Losing a wallet, credit card or passport while overseas was the most common reason for New Zealanders to seek consular assistance in 2018.
But those finding themselves behind bars in a foreign country were the most time-consuming cases for consular officials.
Figures released by the Ministry of Foreign Affairs and Trade (MFAT) show in the year to June 2018 there were 2500 requests for assistance across New Zealand's network of 58 embassies and consular posts around the world.
The most common requests for assistance were for lost property (564), local immigration difficulties (249), law infringement (234), medical (225), being victim of crime (214), death (182), expired/invalid passport (169) and financial distress (111).
Scams, adoption, surrogacy, terrorist attacks, threat warnings and witnessing marriages each generated a handful of requests.
Most requests for help came from travellers in Australia (360), the United States (281), United Kingdom (158), Thailand (124) and China (122).
It's estimated at any one time there are about 100,000 overseas on short term trips or holidays and about a million New Zealanders living overseas permanently, of which around 650,000 live in Australia.
Who provides the help?
MFAT manager Carl Reaich heads the ministry's 14-person consular division.
He said one of the most common misconceptions about consular staff was they were all New Zealanders who hailed from Wellington. In fact, most were locally employed people.
"There is a really large fabulous team of hardworking people across the entire network who are proficient in the local language. They're really well connected with the local authorities and they do by far the bulk of the work in assisting Kiwis who are travelling overseas.
"People often think they should be talking to a New Zealand voice when the majority of times the people who actually know how to get things done will be locally employed staff."
Mr Reaich said there had been a number of tragic cases in which New Zealanders had travelled overseas either without comprehensive travel insurance or with exclusions on policies which meant they hadn't been covered.
In some cases they had found themselves in life threatening conditions without insurance.
"Do take out comprehensive travel insurance," he said. "If you can't afford travel insurance then unfortunately our view is that you can't afford to travel."
Only a small number of New Zealanders had been directly affected by terrorism and natural disasters, the risk was always there.
The ministry's Safetravel website contained travel 135 travel advisories with assessment about the security in that country. The ministry worked hard to make them as "relevant and useful as they could," he said.

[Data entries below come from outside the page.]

/-! ## PROCESS -/

omit hbus in
/-- The chunk that PROC takes is the first of those ahead (R132). -/
theorem chunksAhead_of_process (hproc : u.state = .process) (hlen : cur.length = u.cnt) (hsrc : SourceHolds u rest) :
    chunksAhead u cur rest = cur :: chunks u.eff.toNat rest := by
  obtain ⟨hpos, hfull, hshort⟩ := hinv.inProcess hproc
  refine chunks_append (hpos.trans_le hinv.cntLeEff) (List.length_pos_iff.mp (by omega)) ?_
  rw [hlen]
  exact hsrc.imp (fun h => hfull h.1) fun h => ⟨hshort h.1, h.2⟩

theorem onCourse_execProc (hproc : u.state = .process)
    (hread : Memory.readRange u.params.bufSize u.buf 0 u.cnt = .ok cur) (hsrc : SourceHolds u rest)
    (hmoves : movesLeft u cur rest [] ≤ m + 1) :
    ∃ t, execProc u = .next t ∧ OnCourse (forecast u cur rest []) m t := by
  obtain ⟨hlen, -⟩ := Memory.readRange_ok.mp hread
  obtain ⟨hpos, -, -⟩ := hinv.inProcess hproc
  have hahead := chunksAhead_of_process hinv hproc hlen hsrc
  cases hcodec : u.codec cur with
  | error e =>
    exact ⟨_, execProc_of_codec_error hread hcodec, hbus, .inl (Forecast.met_failChunk hahead hlen hcodec)⟩
  | ok out =>
    have hfit := codec_fits hinv hlen hcodec
    have hout := codec_length_le hcodec
    obtain ⟨t, hstore⟩ := storeChunk_completes hfit
    have hexec := (execProc_of_codec_ok hread hcodec).trans hstore
    have hafter := inv_execProc hinv hproc hexec
    obtain ⟨obuf, hwrite, ht⟩ := storeChunk_next hstore
    have hmoves' : movesLeft (offerChunk obuf out.length u) [] rest out ≤ m := by
      simp only [movesLeft, offerChunk_eofSeen, List.length_nil] at hmoves ⊢
      omega
    refine ⟨t, hexec, ?_⟩
    rw [← forecast_offerChunk obuf hahead hcodec]
    by_cases hempty : out = []
    · subst hempty
      have hmode := mode_of_codec_nil (by omega) hcodec
      rw [if_pos ⟨hmode, rfl⟩] at ht
      subst ht
      exact onCourse_endOfChunk hbus hafter hsrc hmoves'
    · rw [if_neg (by simp [hempty])] at ht
      subst ht
      have hoffer := Memory.readRange_writeRange hwrite hfit
      exact ⟨hbus, .inr ⟨hafter, [], rest, out, .drain rfl hoffer hsrc, rfl, hmoves'⟩⟩

/-! ## DRAIN -/

theorem onCourse_execSnkAck (hdrain : u.state = .drain)
    (hread : Memory.readRange u.params.obufSize u.obuf u.optr (u.ocnt - u.optr) = .ok out) (hsrc : SourceHolds u rest)
    (hmoves : movesLeft u [] rest out ≤ m + 1) :
    ∃ t, exec .snkAck u = .next t ∧ OnCourse (forecast u [] rest out) m t := by
  have hlt := hinv.inDrain hdrain
  rw [show u.ocnt - u.optr = u.ocnt - (u.optr + 1) + 1 by omega] at hread
  obtain ⟨b, out, rfl, hb, hrest⟩ := Memory.readRange_succ_ok hread
  have hexec := execSnkAck_of_drain hdrain hb
  have hafter := inv_exec hinv hexec
  have hmoves' : movesLeft (giveOctet b u) [] rest out ≤ m := by
    simp only [movesLeft, giveOctet_eofSeen, List.length_cons] at hmoves ⊢
    omega
  refine ⟨_, hexec, ?_⟩
  rw [← forecast_giveOctet]
  by_cases hlast : u.optr + 1 = u.ocnt
  · rw [if_pos hlast] at hafter ⊢
    obtain ⟨hlen, -⟩ := Memory.readRange_ok.mp hrest
    obtain rfl := List.length_eq_zero_iff.mp (hlen.trans (by omega))
    exact onCourse_endOfChunk hbus hafter hsrc hmoves'
  · rw [if_neg hlast] at hafter ⊢
    exact ⟨hbus, .inr ⟨hafter, [], rest, out, .drain hdrain hrest hsrc, rfl, hmoves'⟩⟩

end

end Sys2Proof.Machine
end

section
/-! PROOFS. Fair runs: in each round the agent whose move is enabled gets its turn, and the other turns wait, so that
the forecast is met when no move is left (43_stream_adapter.md R122, R138; 70_reset_and_hazards.md R192). -/

namespace Sys2Proof.Machine

/-! ## One turn -/

/-- The agent whose move a transcode waits for (R122). -/
def mover : AdapterState → Option Agent
  | .fill => some .source
  | .process => some .adapter
  | .drain => some .sink
  | .idle | .done | .error => none

theorem mover_eq_some {st : AdapterState} {a : Agent} (h : mover st = some a) :
    a = .source ∨ a = .adapter ∨ a = .sink := by
  cases st <;> cases h <;> simp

His advice is to check out the travel advisories on the Ministry's Safetravel website, and register with the site as well, so consular staff can get in contact in an emergency.
"Normal advice would be to stay indoors, whether you're in an Airbnb, or a hotel or staying with friends to stay home. And also to try and follow local media in terms of what's happening where things are happening and to follow the advice of the local authorities," he said.
The ministry does not record what people are detained for, but Mr Reaich said most cases that come to their attention related to immigration status, either overstaying their visas or not complying with the terms of their visa.
If people were detained, consular staff would ensure the person had a lawyer, if needed, and was treated fairly and reasonably.
Mr Reaich said MFAT'S response depended on where the New Zealander was being detained. If the country had prison standards similar to New Zealand, and unless the individual asks them to become more closely involved, the process would take its course.
If conditions were known to be worse than New Zealand MFAT staff will typically visit the individual, periodically, if they wanted to be visited.
"We expect that New Zealanders will not be treated worse than local people. Equally, we don't expect that New Zealanders will necessarily be treated better than local people, so we wouldn't insist that they get a nicer cell or better meals than local people. Our concern would be if they're being treated worse," he said.
Mr Reaich said from time to time they did perceive a New Zealander was being unfairly treated. In that case they raised it first with the prison. If that wasn't successful they would raise it with the foreign ministry of that country or through the embassy in New Zealand, although he said such cases were rare.
Mr Reaich said there was a common misconception that there was a large pot of money to help cash-strapped New Zealanders overseas.
Unfortunately that wasn't the case.
"New Zealanders overseas don't have a right or entitlement to government money, simply due to the fact that they are New Zealanders.
Mr Reaich says consular staff would put a person in contact with support networks, friends or whanau in New Zealand to help facilitate bank transfers. They could also provide information for support groups or networks in the country, such as Gamblers Anonymous or budgeting services.
On average, the ministry dealt with about 180 cases of New Zealanders dying overseas each year.
The ministry provides information to bereaved families about the repatriating remains.
That can vary depending on where someone died and local customs, Mr Reaich said. For example, in Islamic countries, bodies are traditionally interred very quickly.
He said it was possible to bring ashes or a body back on a commercial flight, but it was important to have the right documentation.
Mr Reaich said the ministry had an excellent relationship with the Association of Funeral Directors, which could provide advice.